You wrote: “Well, it may be possible to crank out a sentence or two without verbs, but this train isn’t going very far.”

No ghosts in this forest.
Only squirrels, drops of sun
bird songs and wind.

Deep down, quiet tree roots,
in search for water, entangled
around old white bones.

(IANAP, but the challenge was irresistible).

Wojciech Setlak, Warsaw, Poland

From: Sylvie Romanowski (s-romanowski northwestern.edu)
Subject: verb “to be”

Some languages do not use the verb to be unless really necessary, for example, in Polish, “to dobze,” literally: that good, “is” being omitted.
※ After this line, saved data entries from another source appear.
/-- R196, R204: an operation that its engine keeps: it has failed, stands behind a failed one of its strand or of its core's array queue, or its core is
frozen. -/
def isKept (s : State) (o : Op) : Bool :=
  coreFrozen s (coreOf o.seq) || s.ops.any (fun a => a.phase == .failed && decide (a.id ≤ o.id) &&
    (a.seq == o.seq || (coreOf a.seq == coreOf o.seq && isArrayOp a && isArrayOp o)))

/-- R295: the writes that stand before a FAULT record have performed, those apart that an engine keeps until the strand resumes (log 146). -/
def eventReady (s : State) (e : DueEvent) : Bool :=
  e.after.all (fun n => match s.ops.find? (fun o => o.id == n) with
    | some o => orderDone s o 2 || isKept s o
    | none => true)

/-- R295: the FAULT record of the strand of sequencer q, posted after the strand's writes, so that a pop of it is an acquire, and once it finds a slot; until
then the strand keeps it. -/
def postFault (s : State) (q : Nat) (e : DueEvent) : State :=
  if eventReady s e && eventRoom s (dieOf q) then postEvent (setSeq s q { seqAt s q with faultDue := none }) (dieOf q) e.record
  else setSeq s q { seqAt s q with faultDue := some e }

/-- R187: sequencer q stops: its record is written at SQFRA, its STATE becomes faulted and a FAULT event is posted. SQFRA is a physical
address of the die's HBM (log 7), and is not compared with the size of the HBM (log 112). -/
def stopStrand (s : State) (q : Nat) (i : StopInfo) : State :=
  let sq := settle (seqAt s q)
  let d := dieOf q
  let s1 := setSeq (dropReads s q) q
    { sq with status := .faulted, stop := some i, issue := none, waitGt := none, pinned := [], queue := sq.queue.map (fun p => { p with cover := 0 }) }
  let s2 := { writeHome s1 (cellsAt (location d sq.sqfra.toNat) (faultRecord sq i s1.free)) with free := s1.free + 16384 }
  let s3 := traceRecord s2 d 0x02 (BitVec.ofNat 64 (i.kind * 2 ^ 40 + i.cause * 2 ^ 32 + i.baddr.toNat)) (placeOf q sq.strand) (some (i.slot, true))
  postFault s3 q
    { record := eventRecord 2 sq.sqfra sq.task sq.team.toNat sq.strand.toNat (if isSteward (coreOf q) then 0 else quadOf q % 16), after := pendingWrites s q }

/-! Operations that are dropped (R196, R200, R211, R301). -/

/-- R212: the array commands queued for a core. -/
def arrayQueue (s : State) (k : Nat) : List Op := s.ops.filter (fun o => coreOf o.seq == k && isArrayOp o && o.phase != .drained)

/-- R274: the BANK commands queued for a sequencer. -/
def bankQueue (s : State) (q : Nat) : List Op :=
  s.ops.filter (fun o => o.seq == q && (match o.kind with
    | .bank _ => true
    | _ => false))

/-- R211: a core of a quad requests the lease: an explicit lease that it has, or commands in its queue. -/
def leaseWaits (s : State) (quad c : Nat) : Bool :=
  vget false (quadAt s quad).explicit c || !(arrayQueue s (quad * 4 + c)).isEmpty

/-- R211: an implicit lease ends with the last command of its core. -/
def endImplicit (s : State) (quad c : Nat) : State :=
  let x := quadAt s quad
  if x.holder = some c ∧ !leaseWaits s quad c then setQuad s quad { x with holder := none } else s

/-- R195, R196, R200: the mark of an atomic whose result is dropped clears. -/
def clearMark (sq : Seq) (o : Op) : Seq :=
  match o.kind with
  | .atomic _ d _ _ _ _ _ _ _ => { sq with busy := sq.busy &&& ~~~(1#33 <<< (if d.getLsbD 5 then 32 else d.toNat % 32)) }
  | _ => sq

/-- R196, R200, R301: the failed operations of sequencer q from a region of depth d or deeper are dropped, with their marks; a core whose last
array command one was leaves the lease. -/
def dropStuck (s : State) (q d : Nat) : State :=
  let stuck := fun (o : Op) => o.seq == q && o.phase == .failed && decide (d ≤ o.region)
  let gone := s.ops.filter stuck
  let s1 := gone.foldl (fun s o => dropRequests s o.id) s
  let s2 := setSeq { s1 with ops := s.ops.filter (fun o => !stuck o) } q (gone.foldl clearMark (seqAt s q))
  if gone.any isArrayOp then endImplicit s2 (quadOf q) (coreOf q % 4) else s2

/-- R200: the contained causes: BOUND, UNCORR, REMOTE_TIMEOUT, POISON_READ, STAMP_POISON, ENG_UNCORR, ENG_POISON and ENG_TIMEOUT. -/
def isContained (cause : Nat) : Bool := [0x29, 0x2A, 0x2B, 0x2C, 0x28, 0x31, 0x33, 0x34].contains cause

/-- R200, steps 1 and 2: the strand stops issue, the regions inside the one of depth d are discarded, with the queue entries issued at
tick T or later; the unwind then waits. -/
def beginUnwind (s : State) (q d : Nat) (i : StopInfo) : State :=
  let sq := seqAt s q
  let keep := sq.regions.drop (sq.regions.length - d)
  let inner := sq.regions.take (sq.regions.length - d)
  match keep with
  | [] => stopStrand s q i
  | r :: rest =>
    let w := i.cause + i.slot * 256 + i.kind * 2048 + d * 16384
    let own := fun (p : Pend) => { p with superseded := p.superseded.filter (fun t => decide (t < r.tick)) }
    let left := (sq.queue.filter (fun p => decide (p.tick < r.tick))).map own
    let whole := { r with opened := r.opened ++ inner.flatMap (fun x => x.opened), retired := r.retired ++ inner.flatMap (fun x => x.retired) }
    let s1 := dropReads (dropStuck s q d) q
    setSeq s1 q
      { seqAt s1 q with regions := whole :: rest, queue := left, status := .unwinding, issue := none, waitGt := none, pinned := [],
                        endPending := false,
                        unwind := some { depth := d, causeWord := BitVec.ofNat 32 w, detail := i.aux0.setWidth 32 },
                        reports := sq.reports.filter (fun e => decide (e.region < d)) }

/-- R186, R200: sequencer q takes a fault of an instruction that issued in a region of depth d (0 for none). -/
def takeFault (s : State) (q d : Nat) (i : StopInfo) : State :=
  if d ≠ 0 && isContained i.cause then beginUnwind s q d i else stopStrand s q i

/-- R67, R186: an issue trap of the running stream: nothing of the bundle takes effect, the record names its slot. -/
def issueTrap (s : State) (addr : Word) (cause slot : Nat) : State :=
  stopStrand s s.cur { kind := 0, cause := cause, slot := slot, engine := 0, cqn := 0, aux0 := 0, aux1 := 0, cmask := 0, baddr := addr,
                       idx := [], op := none }

/-- R193: the running stream's bundle at addr stops with slot faults, the lowest-numbered first; cm is the completion mask. -/
def slotStop (s : State) (addr : Word) (f : SlotFault) (cm : BitVec 8) : State :=
  takeFault s s.cur (me s).regions.length
    { kind := 1, cause := f.cause, slot := f.slot, engine := 0, cqn := 0, aux0 := f.aux0, aux1 := f.aux1, cmask := cm, baddr := addr,
      idx := [], op := none }

/-! Effects at the end of a tick (R69). -/

/-- R79: the mapping of s31 (hi) or s30 ends, its held entry returns. -/
def endMap (s : State) (q : Nat) (hi : Bool) : State :=
  match mapOf (seqAt s q) hi with
  | none => s
  | some m =>
    let s1 := returnHeld s q m
    setSeq s1 q (setMap (seqAt s1 q) hi none)

/-- R88: TRAP: with a handler and outside one, the handler is entered; otherwise the strand stops with SW_TRAP. SLOT of its record is 2, that of TRAP
(DESIGN CHOICE, log 145). -/
def softTrap (s : State) (addr : Word) (code : BitVec 8) : State :=
  let sq := settle (me s)
  if sq.trapVec ≠ 0 && !sq.inTrap then
    setMe s { sq with epc := sq.pc, edly := delayWord sq.delayTarget sq.delayCount, inTrap := true,
                      trapCode := code, pc := sq.trapVec, delayCount := 0 }
  else
    stopStrand (setMe s sq) s.cur
      { kind := 3, cause := 0x40, slot := 2, engine := 0, cqn := 0, aux0 := 0, aux1 := code.setWidth 32, cmask := 0xFF, baddr := addr,
        idx := [], op := none }

/-- R89: ERET: what its bundle leaves due is done (the level whose last bundle it was pops, R50), and the position becomes that of CEPC with the
delay state of CEDLY. -/
def trapReturn (sq : Seq) (epc edly : Word) : Seq :=
  { settle sq with pc := epc, delayTarget := edly &&& 0xFFFFFFE0, delayCount := edly.toNat % 4, inTrap := false, due := none }

/-- One effect at the end of the running stream's tick. TRAP acts on the position that stands (R88). -/
def applyEnd (s : State) (e : EndEffect) : State :=
  let sq := me s
  match e with
  | .setRm m => setMe s { sq with rmode := m }
  | .setTs t => setMe s { sq with ts := t }
  | .setEst t => setMe s { sq with est := t }
  | .ctlWrite n v => setMe s (ctlWrite sq n v)
  | .queueMap hi sel =>
    let s1 := endMap s s.cur hi
    setMe s1 (setMap (me s1) hi (some { ring := if sel = 0xFFFFFFFF then 64 else sel.toNat, held := none }))
  | .queueUnmap hi => endMap s s.cur hi
  | .spadStore a v => setMyCore s (putSpad32 (myCore s) a v)
  | .transfer t => setMe s { sq with delayTarget := t, delayCount := 2 }
  | .loopPush start len count body => setMe s (pushLevel sq start len count body)
  | .loopSkip next => setMe s { sq with pc := next }
  | .loopPop => setMe s (popLevel sq)
  | .stageBind lv m => setMe s (bindStage (settle sq) lv m)
  | .predWrite p v => setMe s { sq with preds := putPred sq.preds p v }
  | .barrierWait k a => setMe s { sq with barWait := some (k, a) }
  | .trapTo code => softTrap s sq.pc code
  | .trapReturn epc edly => setMe s (trapReturn sq epc edly)
  | .strandEnd => setMe s { sq with endPending := true }

/-- An effect is kept for the end of the tick of the bundle in issue; outside a bundle it acts at once. -/
def atEnd (e : EndEffect) (s : State) : State :=
  let sq := me s
  match sq.issue with
  | none => applyEnd s e
  | some c => setMe s { sq with issue := some { c with ends := c.ends ++ [e] } }

/-- The address of the bundle in issue, or of the next bundle. -/
def bundleAddr (s : State) : Word :=
  match (me s).issue with
  | some c => c.addr
  | none => (me s).pc

end Sys2Proof.Machine
end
Sylvie Romanowski, Professor Emerita of French, Evanston, Illinois

From: Joel Mabus (joel.mabus pobox.com)
Subject: Sentences without verbs

Your verb-free sentences today reminded me of a joke that the sardonic satirist Mort Sahl often told after he was lambasted in a New York Times review in the 1960s.

“The Times writes sentences without verbs: ‘No comedian he.’”

Joel Mabus, Kalamazoo, Michigan

From: Ossie Bullock (osmundbullock aol.com)
Subject: confute

This sends me, immediately and inescapably, to those terrifying words at the start of the final movement of Mozart’s Requiem, one of the most unsettling passages of music ever composed: “Confutatis maledictis, flammis acribus addictis” -- the agony of the wicked (as he saw himself), silenced and cursed and consigned to the fierce flames of hell. Followed, of course, by the beauty and peace of the “Voca me” -- abject contrition, and a desperate plea to be forgiven and called to heaven among the blessed.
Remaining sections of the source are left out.